(PROBLEM DETAILS)
Repeat exactly, please, the opening lines of the data below, through and including the line where "bit: a word" sits.

(Stored items)
= Beginning of Section =
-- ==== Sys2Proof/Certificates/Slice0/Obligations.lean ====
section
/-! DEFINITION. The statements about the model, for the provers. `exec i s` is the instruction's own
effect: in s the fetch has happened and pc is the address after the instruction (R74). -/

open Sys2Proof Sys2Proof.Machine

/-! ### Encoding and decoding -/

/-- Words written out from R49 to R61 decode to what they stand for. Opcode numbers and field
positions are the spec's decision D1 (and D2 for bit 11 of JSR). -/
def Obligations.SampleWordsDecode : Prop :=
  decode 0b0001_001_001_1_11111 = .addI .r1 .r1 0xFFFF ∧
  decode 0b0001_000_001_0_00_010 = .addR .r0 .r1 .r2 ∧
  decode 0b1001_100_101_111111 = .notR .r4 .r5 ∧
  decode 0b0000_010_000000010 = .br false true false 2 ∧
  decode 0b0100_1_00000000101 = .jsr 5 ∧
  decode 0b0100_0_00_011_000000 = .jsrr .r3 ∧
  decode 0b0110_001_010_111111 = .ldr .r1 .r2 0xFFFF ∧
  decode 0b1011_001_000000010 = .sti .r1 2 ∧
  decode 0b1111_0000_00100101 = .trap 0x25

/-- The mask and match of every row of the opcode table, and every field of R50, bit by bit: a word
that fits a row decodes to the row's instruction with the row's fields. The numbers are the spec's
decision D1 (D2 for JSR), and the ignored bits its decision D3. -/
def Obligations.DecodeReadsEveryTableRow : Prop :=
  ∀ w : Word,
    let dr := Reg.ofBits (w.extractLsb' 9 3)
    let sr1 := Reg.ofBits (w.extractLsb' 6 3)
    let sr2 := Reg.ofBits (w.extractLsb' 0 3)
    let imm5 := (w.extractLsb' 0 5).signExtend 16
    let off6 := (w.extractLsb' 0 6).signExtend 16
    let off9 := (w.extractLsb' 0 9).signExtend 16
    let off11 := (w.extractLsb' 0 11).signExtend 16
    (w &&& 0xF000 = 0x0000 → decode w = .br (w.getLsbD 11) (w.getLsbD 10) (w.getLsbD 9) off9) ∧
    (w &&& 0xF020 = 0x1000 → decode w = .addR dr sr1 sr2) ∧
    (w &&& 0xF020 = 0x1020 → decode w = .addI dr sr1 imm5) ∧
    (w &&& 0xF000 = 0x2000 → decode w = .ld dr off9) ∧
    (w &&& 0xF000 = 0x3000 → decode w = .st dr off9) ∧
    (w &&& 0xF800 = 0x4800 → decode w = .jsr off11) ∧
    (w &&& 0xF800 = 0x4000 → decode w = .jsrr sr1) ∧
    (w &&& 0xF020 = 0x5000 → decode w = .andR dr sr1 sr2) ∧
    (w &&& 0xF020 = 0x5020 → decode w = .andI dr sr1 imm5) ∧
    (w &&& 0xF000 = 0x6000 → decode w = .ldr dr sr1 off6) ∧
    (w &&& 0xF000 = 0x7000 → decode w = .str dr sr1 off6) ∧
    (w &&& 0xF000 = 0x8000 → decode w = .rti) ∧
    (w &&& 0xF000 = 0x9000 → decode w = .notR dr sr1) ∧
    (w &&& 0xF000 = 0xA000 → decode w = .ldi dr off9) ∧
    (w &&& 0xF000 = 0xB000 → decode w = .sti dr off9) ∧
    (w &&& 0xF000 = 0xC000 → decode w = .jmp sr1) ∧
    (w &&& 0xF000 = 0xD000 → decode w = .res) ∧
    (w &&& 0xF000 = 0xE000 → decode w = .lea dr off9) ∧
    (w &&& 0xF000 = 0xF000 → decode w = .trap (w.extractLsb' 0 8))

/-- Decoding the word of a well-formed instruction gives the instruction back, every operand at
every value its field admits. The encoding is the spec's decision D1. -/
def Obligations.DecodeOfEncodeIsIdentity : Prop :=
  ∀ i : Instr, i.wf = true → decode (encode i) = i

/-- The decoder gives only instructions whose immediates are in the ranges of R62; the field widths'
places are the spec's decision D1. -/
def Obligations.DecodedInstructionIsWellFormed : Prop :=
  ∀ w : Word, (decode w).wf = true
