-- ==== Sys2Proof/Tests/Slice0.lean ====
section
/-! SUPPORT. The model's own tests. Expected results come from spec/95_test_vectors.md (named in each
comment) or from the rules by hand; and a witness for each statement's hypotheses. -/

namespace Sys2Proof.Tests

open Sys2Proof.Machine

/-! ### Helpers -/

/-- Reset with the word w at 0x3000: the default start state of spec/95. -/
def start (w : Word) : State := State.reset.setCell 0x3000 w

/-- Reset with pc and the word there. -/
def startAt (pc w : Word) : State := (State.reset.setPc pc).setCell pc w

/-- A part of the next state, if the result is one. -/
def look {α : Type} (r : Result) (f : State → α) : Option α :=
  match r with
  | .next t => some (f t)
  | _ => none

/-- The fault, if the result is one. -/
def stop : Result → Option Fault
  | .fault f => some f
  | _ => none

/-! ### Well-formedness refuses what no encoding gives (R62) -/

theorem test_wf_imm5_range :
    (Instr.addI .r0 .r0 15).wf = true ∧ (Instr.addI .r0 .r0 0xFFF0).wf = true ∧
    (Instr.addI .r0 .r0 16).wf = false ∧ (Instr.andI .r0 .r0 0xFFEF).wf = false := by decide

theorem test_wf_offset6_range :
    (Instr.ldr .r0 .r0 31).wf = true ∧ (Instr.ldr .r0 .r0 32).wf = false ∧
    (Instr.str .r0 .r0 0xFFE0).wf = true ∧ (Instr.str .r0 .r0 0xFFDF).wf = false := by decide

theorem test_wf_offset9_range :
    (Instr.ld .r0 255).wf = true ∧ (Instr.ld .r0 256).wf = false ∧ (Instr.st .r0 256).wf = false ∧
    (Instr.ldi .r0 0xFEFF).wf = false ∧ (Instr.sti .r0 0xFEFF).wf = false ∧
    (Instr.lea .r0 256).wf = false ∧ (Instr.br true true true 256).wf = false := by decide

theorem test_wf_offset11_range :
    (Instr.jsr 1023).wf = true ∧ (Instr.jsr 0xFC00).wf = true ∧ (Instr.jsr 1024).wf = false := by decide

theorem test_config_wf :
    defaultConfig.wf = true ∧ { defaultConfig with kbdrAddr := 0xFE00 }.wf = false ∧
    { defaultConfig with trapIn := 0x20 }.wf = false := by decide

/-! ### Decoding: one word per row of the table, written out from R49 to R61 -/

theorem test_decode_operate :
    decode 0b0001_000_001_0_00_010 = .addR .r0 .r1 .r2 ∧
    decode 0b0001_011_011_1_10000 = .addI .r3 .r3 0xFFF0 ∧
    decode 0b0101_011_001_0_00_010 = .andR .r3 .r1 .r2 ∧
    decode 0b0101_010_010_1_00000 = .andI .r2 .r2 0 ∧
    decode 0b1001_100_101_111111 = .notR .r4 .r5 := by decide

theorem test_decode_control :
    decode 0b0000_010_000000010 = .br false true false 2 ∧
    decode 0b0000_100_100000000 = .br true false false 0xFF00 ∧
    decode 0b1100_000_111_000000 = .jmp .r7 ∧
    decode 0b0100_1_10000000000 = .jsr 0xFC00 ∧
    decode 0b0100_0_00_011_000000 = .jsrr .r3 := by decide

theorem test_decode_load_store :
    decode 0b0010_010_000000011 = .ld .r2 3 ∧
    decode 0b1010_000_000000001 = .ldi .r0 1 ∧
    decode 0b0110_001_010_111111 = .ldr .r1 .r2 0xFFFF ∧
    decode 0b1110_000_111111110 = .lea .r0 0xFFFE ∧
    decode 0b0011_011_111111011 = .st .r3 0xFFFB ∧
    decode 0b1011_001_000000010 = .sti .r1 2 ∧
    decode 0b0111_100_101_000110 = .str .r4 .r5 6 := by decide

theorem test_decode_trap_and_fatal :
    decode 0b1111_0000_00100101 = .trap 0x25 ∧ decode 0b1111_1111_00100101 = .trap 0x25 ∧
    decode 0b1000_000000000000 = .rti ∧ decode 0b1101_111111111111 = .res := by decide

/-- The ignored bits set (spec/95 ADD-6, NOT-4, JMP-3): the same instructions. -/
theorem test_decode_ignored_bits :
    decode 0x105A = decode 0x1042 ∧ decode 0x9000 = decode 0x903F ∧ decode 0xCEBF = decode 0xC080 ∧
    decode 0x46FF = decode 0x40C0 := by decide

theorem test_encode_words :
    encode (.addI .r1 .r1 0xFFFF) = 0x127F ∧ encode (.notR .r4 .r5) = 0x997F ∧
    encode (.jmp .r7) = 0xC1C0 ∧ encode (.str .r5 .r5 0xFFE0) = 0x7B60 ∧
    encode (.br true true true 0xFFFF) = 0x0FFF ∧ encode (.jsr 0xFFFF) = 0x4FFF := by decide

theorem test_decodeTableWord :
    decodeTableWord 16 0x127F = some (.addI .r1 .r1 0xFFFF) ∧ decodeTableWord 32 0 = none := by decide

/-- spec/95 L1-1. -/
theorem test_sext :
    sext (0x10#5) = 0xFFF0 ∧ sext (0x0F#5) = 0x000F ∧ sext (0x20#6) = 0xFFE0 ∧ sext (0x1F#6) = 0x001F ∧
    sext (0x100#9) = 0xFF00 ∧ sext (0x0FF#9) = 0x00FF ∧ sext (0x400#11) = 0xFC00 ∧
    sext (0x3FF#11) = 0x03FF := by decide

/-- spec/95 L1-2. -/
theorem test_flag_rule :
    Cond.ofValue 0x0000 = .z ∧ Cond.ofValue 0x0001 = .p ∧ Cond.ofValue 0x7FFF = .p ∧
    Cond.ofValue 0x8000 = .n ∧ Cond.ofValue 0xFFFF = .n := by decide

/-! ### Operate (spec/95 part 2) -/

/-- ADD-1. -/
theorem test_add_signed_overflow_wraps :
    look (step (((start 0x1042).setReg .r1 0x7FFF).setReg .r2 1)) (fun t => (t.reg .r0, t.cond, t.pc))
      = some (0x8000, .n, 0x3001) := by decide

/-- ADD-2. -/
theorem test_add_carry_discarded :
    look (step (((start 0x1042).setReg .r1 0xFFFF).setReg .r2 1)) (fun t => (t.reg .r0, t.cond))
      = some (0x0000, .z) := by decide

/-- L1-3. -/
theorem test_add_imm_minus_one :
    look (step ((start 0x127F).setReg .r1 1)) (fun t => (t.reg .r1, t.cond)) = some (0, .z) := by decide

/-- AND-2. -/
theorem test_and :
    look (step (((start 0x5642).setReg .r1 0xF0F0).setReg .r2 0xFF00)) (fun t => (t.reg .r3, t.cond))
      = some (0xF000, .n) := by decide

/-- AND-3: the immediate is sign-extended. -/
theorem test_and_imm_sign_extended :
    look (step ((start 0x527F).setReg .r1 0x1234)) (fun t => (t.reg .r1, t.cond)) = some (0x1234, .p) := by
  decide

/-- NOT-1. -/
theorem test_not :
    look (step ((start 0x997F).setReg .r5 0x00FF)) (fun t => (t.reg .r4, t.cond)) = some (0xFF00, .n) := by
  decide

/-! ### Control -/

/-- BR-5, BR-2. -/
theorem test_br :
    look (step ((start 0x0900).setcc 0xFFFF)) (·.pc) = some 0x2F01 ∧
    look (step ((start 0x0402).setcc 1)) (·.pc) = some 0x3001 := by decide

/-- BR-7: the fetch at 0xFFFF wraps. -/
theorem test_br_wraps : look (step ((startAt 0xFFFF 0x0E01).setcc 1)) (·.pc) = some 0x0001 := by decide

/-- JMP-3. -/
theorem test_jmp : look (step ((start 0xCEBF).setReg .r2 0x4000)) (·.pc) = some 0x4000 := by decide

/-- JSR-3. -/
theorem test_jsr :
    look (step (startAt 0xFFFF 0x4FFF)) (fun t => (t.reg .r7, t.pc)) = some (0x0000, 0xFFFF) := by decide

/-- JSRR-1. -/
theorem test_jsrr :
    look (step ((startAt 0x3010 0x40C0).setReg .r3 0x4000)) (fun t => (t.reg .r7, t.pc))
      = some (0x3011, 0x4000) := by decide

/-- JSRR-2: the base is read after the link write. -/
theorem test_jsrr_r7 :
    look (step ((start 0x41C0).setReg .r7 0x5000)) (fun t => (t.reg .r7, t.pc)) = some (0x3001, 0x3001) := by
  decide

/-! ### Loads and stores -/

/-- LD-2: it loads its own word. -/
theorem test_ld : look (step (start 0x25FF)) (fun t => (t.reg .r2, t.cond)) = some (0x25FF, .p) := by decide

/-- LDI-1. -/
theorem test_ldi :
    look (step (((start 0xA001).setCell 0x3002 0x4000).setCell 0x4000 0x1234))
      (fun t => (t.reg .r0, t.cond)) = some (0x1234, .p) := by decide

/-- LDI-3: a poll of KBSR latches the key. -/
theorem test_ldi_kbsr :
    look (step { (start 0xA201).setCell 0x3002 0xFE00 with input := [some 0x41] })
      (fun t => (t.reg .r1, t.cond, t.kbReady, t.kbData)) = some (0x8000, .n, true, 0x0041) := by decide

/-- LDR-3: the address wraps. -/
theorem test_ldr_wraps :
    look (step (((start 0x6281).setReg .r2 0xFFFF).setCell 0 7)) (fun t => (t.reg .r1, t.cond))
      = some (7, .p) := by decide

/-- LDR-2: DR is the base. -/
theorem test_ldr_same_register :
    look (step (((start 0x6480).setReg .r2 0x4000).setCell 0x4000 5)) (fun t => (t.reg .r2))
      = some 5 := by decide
= End of Section =
(WRITTEN RESPONSE)
-- ==== Sys2Proof/Certificates/Slice0/Obligations.lean ====
section
/-! DEFINITION. The statements about the model, for the provers. `exec i s` is the instruction's own
effect: in s the fetch has happened and pc is the address after the instruction (R74). -/

open Sys2Proof Sys2Proof.Machine

/-! ### Encoding and decoding -/

/-- Words written out from R49 to R61 decode to what they stand for. Opcode numbers and field
positions are the spec's decision D1 (and D2 for bit 11 of JSR). -/
def Obligations.SampleWordsDecode : Prop :=
  decode 0b0001_001_001_1_11111 = .addI .r1 .r1 0xFFFF ∧
  decode 0b0001_000_001_0_00_010 = .addR .r0 .r1 .r2 ∧
  decode 0b1001_100_101_111111 = .notR .r4 .r5 ∧
  decode 0b0000_010_000000010 = .br false true false 2 ∧
  decode 0b0100_1_00000000101 = .jsr 5 ∧
  decode 0b0100_0_00_011_000000 = .jsrr .r3 ∧
  decode 0b0110_001_010_111111 = .ldr .r1 .r2 0xFFFF ∧
  decode 0b1011_001_000000010 = .sti .r1 2 ∧
  decode 0b1111_0000_00100101 = .trap 0x25

/-- The mask and match of every row of the opcode table, and every field of R50, bit by bit: a word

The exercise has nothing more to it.